The sub-commission rejected a resolution which would have the Economic and Social Council recommend to governments of member and non-member states review of their national legislation and administrative practices with a view to abolishing all measures of discrimination that might exist in the field of immigration.

The sub-commission also, after a two and a half hour debate, failed to accept an Indian motion placing the sub-commission on record as favoring establishment of the office of an Attorney-General for Human Rights.

The group acted on the question of religious discrimination after Dr. Isaac Lewin, of the Agudath Israel World Organization, appeared before it and described discrimination against the Jewish religion in many countries. He referred to laws introduced by the Nazis which still remained in force in many countries. Among discriminatory measures he cited were bans on schechita and restrictions on Sabbath observance.

The United Kingdom, United States, Swedish and Indian delegates immediately announced their support of the proposal.


The resolution on discrimination in immigration was defeated by a vote of six to four after the view was expressed that the sub-commission should not act on the question without first making a study of it.

The proposal for a U.N. attorney on human rights was first made by the Consultative Council of Jewish Organizations and was submitted to the General Assembly in a resolution introduced by Uraguay. The General Assembly in turn referred it to the Commission on Human Rights.

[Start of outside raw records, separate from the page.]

-- ==== Sys2Proof/Certificates/Slice0/Obligations.lean ====
section
/-! DEFINITION. The statements for the provers: what the block does, from the numbered rules of spec/. -/

open Sys2Proof Sys2Proof.Machine

/-! ### Encoding (30_encoding.md) -/

/-- R77, every row: the assembly, its word, the command the decoder reads; and the illegal words. -/
def Obligations.EncodingExamplesAgree : Prop :=
  (assemble .init = .ok 0x00000001#32 ∧ decodeCmd 0x00000001#32 = .cmd .init) ∧
  (assemble .tare = .ok 0x00000002#32 ∧ decodeCmd 0x00000002#32 = .cmd .tare) ∧
  (assemble .readRaw = .ok 0x00000003#32 ∧ decodeCmd 0x00000003#32 = .cmd .readRaw) ∧
  (assemble .getWeight = .ok 0x00000004#32 ∧ decodeCmd 0x00000004#32 = .cmd .getWeight) ∧
  (assemble (.decode 0x000000) = .ok 0x00000005#32 ∧ decodeCmd 0x00000005#32 = .cmd (.decode 0x000000#24)) ∧
  (assemble (.decode 0x000001) = .ok 0x00000105#32 ∧ decodeCmd 0x00000105#32 = .cmd (.decode 0x000001#24)) ∧
  (assemble (.decode 0x800000) = .ok 0x80000005#32 ∧ decodeCmd 0x80000005#32 = .cmd (.decode 0x800000#24)) ∧
  (assemble (.decode 0xFFFFFF) = .ok 0xFFFFFF05#32 ∧ decodeCmd 0xFFFFFF05#32 = .cmd (.decode 0xFFFFFF#24)) ∧
  (assemble (.decode 0x123456) = .ok 0x12345605#32 ∧ decodeCmd 0x12345605#32 = .cmd (.decode 0x123456#24)) ∧
  ∀ w ∈ [0x00000000#32, 0x00000006#32, 0x00000007#32, 0x00000008#32, 0x00000103#32], (decodeCmd w).toOption = none

/-- The decoder and the encoder are inverse: no bit of a command is dropped, and every legal word is the word of exactly
one command (R71, R72, R75). -/
def Obligations.DecodeExactlyInvertsEncode : Prop :=
  (∀ i : Instr, i.wellFormed = true ∧ decodeCmd (encode i) = .cmd i) ∧
  ∀ (w : Word) (i : Instr), decodeCmd w = .cmd i → w = encode i

/-- R72 and R73: a word selects a row of the opcode map when `(w & mask) = match`; only DECODE has an operand, bits 31:8;
the reserved codes select no command. -/
def Obligations.OpcodeMapSelectsRows : Prop :=
  ∀ w : Word,
    (decodeCmd w = .cmd .init ↔ w &&& 0xFFFFFFFF#32 = 0x00000001#32) ∧
    (decodeCmd w = .cmd .tare ↔ w &&& 0xFFFFFFFF#32 = 0x00000002#32) ∧
    (decodeCmd w = .cmd .readRaw ↔ w &&& 0xFFFFFFFF#32 = 0x00000003#32) ∧
    (decodeCmd w = .cmd .getWeight ↔ w &&& 0xFFFFFFFF#32 = 0x00000004#32) ∧
    (∀ m : Raw, decodeCmd w = .cmd (.decode m) ↔ w &&& 0x000000FF#32 = 0x00000005#32 ∧ m = w.extractLsb' 8 24) ∧
    (w &&& 0x00000007#32 = 0x00000000#32 ∨ w &&& 0x00000007#32 = 0x00000006#32 ∨ w &&& 0x00000007#32 = 0x00000007#32 →
      (decodeCmd w).toOption = none)

/-- R74 and R202: a word is illegal exactly on the grounds (a), (b), (c); accepted, it raises ILLEGAL and has no other
effect: DONE is cleared, ERR is 1, and all else is as the edge alone leaves it. No hypothesis on INIT_DONE: ILLEGAL
wins over NOT_INIT. -/
def Obligations.IllegalWordsOnlySetErr : Prop :=
  (∀ w : Word, (decodeCmd w).toOption = none ↔
    (opcOf w = 0b000#3 ∨ opcOf w = 0b110#3 ∨ opcOf w = 0b111#3) ∨ rsvOf w ≠ 0#5 ∨
      ((opcOf w = 0b001#3 ∨ opcOf w = 0b010#3 ∨ opcOf w = 0b011#3 ∨ opcOf w = 0b100#3) ∧ imm24Of w ≠ 0#24)) ∧
  ∀ s : State, s.cfg.valid = true → (s.portAt 0).rst = false → (s.portAt 0).cmdValid = true → s.fsm = .idle →
    (decodeCmd (s.portAt 0).cmd).toOption = none →
    step s = .next { s.clocked with done := false, err := 1#3 }

/-- R76 on abstract lines: an operand in range assembles to the word of its command, whose value is R76's formula; an
operand out of range is an assembly error. -/
def Obligations.AssemblerEmitsCommandWords : Prop :=
  (∀ a : AsmCmd, a.wellFormed = true → assemble a = .ok (encode a.toInstr)) ∧
  (∀ m : Nat, m ≤ 0xFFFFFF → assemble (.decode m) = .ok (BitVec.ofNat 32 (m * 256 + 5))) ∧
  ∀ m : Nat, 0xFFFFFF < m → assemble (.decode m) = .error .operandOutOfRange

/-! ### Configuration (00_scope.md) -/

/-- R7: each tick count is `max(1, ceil(d × F_SYS_HZ))` for its duration in seconds. -/
def Obligations.TickCountsRoundUp : Prop :=
  ∀ c : Config, 0 < c.tPollUs.den → 0 < c.tHighUs.den → 0 < c.tLowUs.den → 0 < c.tSettleMs.den → 0 < c.tRestMs.den →
    (c.tPoll : ℤ) = max 1 ⌈(c.tPollUs.num / c.tPollUs.den : ℚ) / 10 ^ 6 * c.fSysHz⌉ ∧
    (c.tHigh : ℤ) = max 1 ⌈(c.tHighUs.num / c.tHighUs.den : ℚ) / 10 ^ 6 * c.fSysHz⌉ ∧
    (c.tLow : ℤ) = max 1 ⌈(c.tLowUs.num / c.tLowUs.den : ℚ) / 10 ^ 6 * c.fSysHz⌉ ∧
    (c.tSettle : ℤ) = max 1 ⌈(c.tSettleMs.num / c.tSettleMs.den : ℚ) / 10 ^ 3 * c.fSysHz⌉ ∧
    (c.tRest : ℤ) = max 1 ⌈(c.tRestMs.num / c.tRestMs.den : ℚ) / 10 ^ 3 * c.fSysHz⌉

/-- R8 over the rationals: a configuration in R6's domains is refused exactly when it breaks one of the six constraints.
One outside the domains is refused too (the model's reading of R6 and U14, log 4). -/
def Obligations.BadConfigurationsAreRefused : Prop :=
  ∀ s : State,
    (s.cfg.inDomain = false → step s = .refused .badConfig) ∧
    (s.cfg.inDomain = true →
      (step s = .refused .badConfig ↔
        ¬((1 ≤ s.cfg.nTare ∧ s.cfg.nTare ≤ 65535) ∧
          (50 : ℚ) ≤ s.cfg.tSettleMs.num / s.cfg.tSettleMs.den ∧
          (s.cfg.tPoll ≤ 2 ^ 32 ∧ s.cfg.tHigh ≤ 2 ^ 32 ∧ s.cfg.tLow ≤ 2 ^ 32 ∧ s.cfg.tSettle ≤ 2 ^ 32 ∧
            s.cfg.tRest ≤ 2 ^ 32) ∧
          s.cfg.syncStages + 1 ≤ s.cfg.tHigh ∧
          (∀ d, s.cfg.tDvUs = some d →
            (d.num / d.den : ℚ) / 10 ^ 6 ≤ ((s.cfg.tHigh : ℚ) - s.cfg.syncStages) / s.cfg.fSysHz) ∧
          (∀ d, s.cfg.tPdUs = some d → (s.cfg.tHigh : ℚ) / s.cfg.fSysHz < (d.num / d.den : ℚ) / 10 ^ 6))))

/-- The worked example of R245 and configuration 4M of 95_test_vectors.md. -/
def Obligations.Timing4MTickCounts : Prop :=
  Config.timing4M.valid = true ∧ Config.timing4M.tPoll = 4 ∧ Config.timing4M.tHigh = 4 ∧ Config.timing4M.tLow = 4 ∧
  Config.timing4M.tSettle = 400000 ∧ Config.timing4M.tRest = 40000 ∧ Config.timing4M.frameTicks 0 = 201 ∧
  Config.timing4M.frameTicks 2 = 211 ∧ Config.timing4M.timeoutTicks 3 = 11 ∧
  Config.timing4M.tareTicks (List.replicate 10 (0, 0x000100#24)) = 362010

/-- R6: "It is not state: no command changes it." (How the configuration reaches the step is log 1.) -/
def Obligations.StepsKeepTheConfiguration : Prop :=
  ∀ s t : State, step s = .next t → t.cfg = s.cfg

/-! ### Reset, ports, status (10_state.md, 70_reset_and_hazards.md) -/

/-- R230, and R208 with it: at an edge with `rst = 1` every register takes its reset value whatever the block was doing
and whatever is offered; only the environment moves on. -/
def Obligations.ResetEdgeSetsEveryRegister : Prop :=
  ∀ s : State, s.cfg.valid = true → (s.portAt 0).rst = true → ∃ t, step s = .next t ∧
    t.fsm = .idle ∧ t.op = .none ∧ t.timer = 0#32 ∧ t.bitCnt = 0#5 ∧ t.acc = 0#24 ∧ t.pollCnt = 0#32 ∧ t.tCount = 0#16 ∧
    t.tSum = 0#64 ∧ t.tareOffset = 0#64 ∧ t.result = 0#64 ∧ t.raw = 0#24 ∧ t.initDone = false ∧ t.done = false ∧
    t.err = 0#3 ∧ t.clockPin = false ∧ t.sync = List.replicate s.cfg.syncStages true ∧ t.busy = false ∧
    t.cmdReady = true ∧ t.cfg = s.cfg ∧ t.edges = s.edges.tail ∧ t.edgeNo = s.edgeNo + 1

/-- The reset column of R20, as `State.resetWith` has it under every configuration, and the ports after reset (Z-1 of
95_test_vectors.md). The first clause, that `State.reset` is the one under timing configuration 4M, is the model's choice
and no rule of the spec (DESIGN CHOICE, log 2: R6 leaves `F_SYS_HZ` OPEN). -/
def Obligations.ResetStateFollowsTheTable : Prop :=
  State.reset = State.resetWith Config.timing4M ∧
  ∀ c : Config, (State.resetWith c).fsm = .idle ∧ (State.resetWith c).op = .none ∧ (State.resetWith c).timer = 0#32 ∧
    (State.resetWith c).bitCnt = 0#5 ∧ (State.resetWith c).acc = 0#24 ∧ (State.resetWith c).pollCnt = 0#32 ∧
    (State.resetWith c).tCount = 0#16 ∧ (State.resetWith c).tSum = 0#64 ∧ (State.resetWith c).initDone = false ∧
    (State.resetWith c).done = false ∧ (State.resetWith c).err = 0#3 ∧
    (State.resetWith c).sync = List.replicate c.syncStages true ∧
    (State.resetWith c).ports = ⟨true, 0#32, 0#64, 0#24, 0#64, false⟩

/-- R23 and R24: the fields of the status word, bit by bit, and `cmd_ready = ¬BUSY`. -/
def Obligations.StatusWordFields : Prop :=
  ∀ s : State, s.status.getLsbD 0 = decide (s.fsm ≠ .idle) ∧ s.status.getLsbD 1 = s.initDone ∧
    s.status.getLsbD 2 = s.done ∧ s.status.extractLsb' 3 3 = s.err ∧ (∀ i, 6 ≤ i → s.status.getLsbD i = false) ∧
    s.cmdReady = !(decide (s.fsm ≠ .idle))

/-! ### The invariant -/

/-- The invariant holds after reset, under every configuration the model gives a meaning; the one `State.reset` carries is
the model's choice (DESIGN CHOICE, log 2). -/
def Obligations.ResetMeetsTheInvariant : Prop :=
  State.reset.Inv ∧ ∀ c : Config, c.valid = true → (State.resetWith c).Inv

/-- Every step keeps the invariant, whatever the caller and the converter do. -/
def Obligations.StepKeepsTheInvariant : Prop :=
  ∀ s t : State, s.Inv → step s = .next t → t.Inv

/-- From a state that meets the invariant the block never stops: "exactly one row applies at every edge" (R112). -/
def Obligations.InvariantStatesAlwaysStep : Prop :=
  ∀ s : State, s.Inv → ∃ t, step s = .next t

/-- R39: CLOCK_PIN is high exactly in HIGH and CSEL_HIGH, after reset and from then on. -/
def Obligations.ClockPinHighExactlyInHighPhases : Prop :=
  (∀ c : Config, ((State.resetWith c).clockPin = true ↔
    (State.resetWith c).fsm = .high ∨ (State.resetWith c).fsm = .cselHigh)) ∧
  ∀ s t : State, (s.clockPin = true ↔ s.fsm = .high ∨ s.fsm = .cselHigh) → step s = .next t →
    (t.clockPin = true ↔ t.fsm = .high ∨ t.fsm = .cselHigh)

/-! ### Acceptance (40_acquisition.md R100) -/

/-- A step from IDLE with a decodable word offered is `exec` of the command, on the state whose synchroniser and
environment the edge has moved on; and that is all the edge adds. -/
def Obligations.StepRunsTheDecodedCommand : Prop :=
  ∀ (s : State) (i : Instr), s.cfg.valid = true → (s.portAt 0).rst = false → (s.portAt 0).cmdValid = true →
    s.fsm = .idle → decodeCmd (s.portAt 0).cmd = .cmd i →
    step s = exec i s.clocked ∧
    s.clocked = { s with
      sync := ((s.portAt 0).dataPin :: s.sync).take s.sync.length, edges := s.edges.tail, edgeNo := s.edgeNo + 1 }

/-- R100 whole: a command is accepted exactly at an edge with `rst = 0`, `cmd_valid = 1` and IDLE, with the effect of the
rule's pseudocode; while busy the offer is ignored, so the step is the same whatever is offered. -/
def Obligations.AcceptanceFollowsItsRule : Prop :=
  (∀ s : State, s.cfg.valid = true → (s.portAt 0).rst = false → s.fsm = .idle →
    ((s.portAt 0).cmdValid = false → step s = .next s.clocked) ∧
    ((s.portAt 0).cmdValid = true →
      ((decodeCmd (s.portAt 0).cmd).toOption = none →
        step s = .next { s.clocked with done := false, err := 1#3 }) ∧
      (decodeCmd (s.portAt 0).cmd = .cmd .init →
        step s = .next { s.clocked with
          done := false, err := 0#3, op := .init, initDone := false, fsm := .settle,
          timer := BitVec.ofNat 32 (s.cfg.tSettle - 1) }) ∧
      (∀ m, decodeCmd (s.portAt 0).cmd = .cmd (.decode m) →
        step s = .next { s.clocked with done := true, err := 0#3, result := bits64 (decode24 m) }) ∧
      (∀ i ∈ [Instr.tare, Instr.readRaw, Instr.getWeight], decodeCmd (s.portAt 0).cmd = .cmd i → s.initDone = false →
        step s = .next { s.clocked with done := false, err := 2#3 }) ∧
      (decodeCmd (s.portAt 0).cmd = .cmd .readRaw → s.initDone = true →
        step s = .next { s.clocked with done := false, err := 0#3, op := .readRaw, pollCnt := 0#32, fsm := .wait }) ∧
      (decodeCmd (s.portAt 0).cmd = .cmd .getWeight → s.initDone = true →
        step s = .next { s.clocked with done := false, err := 0#3, op := .getWeight, pollCnt := 0#32, fsm := .wait }) ∧
      (decodeCmd (s.portAt 0).cmd = .cmd .tare → s.initDone = true →
        step s = .next { s.clocked with
          done := false, err := 0#3, op := .tare, pollCnt := 0#32, fsm := .wait, tCount := 0#16, tSum := 0#64 }))) ∧
  ∀ (s : State) (valid : Bool) (w : Word), s.fsm ≠ .idle →
    step { s with edges := { s.portAt 0 with cmdValid := valid, cmd := w } :: s.edges.tail } = step s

The Indian resolution would have had the sub-commission express its view that the office of attorney general for human rights would be helpful in making the work of the U.N. more effective in preventing discrimination and in protecting minorities. During the course of the debate it was pointed out that the Human Rights Commission would handle this question next year. The resolution was supported by Ecuador, Haiti, India and Sweden and opposed by Belgium, China, Poland and the Soviet Union. The United Kingdom and Iran abstained and the United States was absent.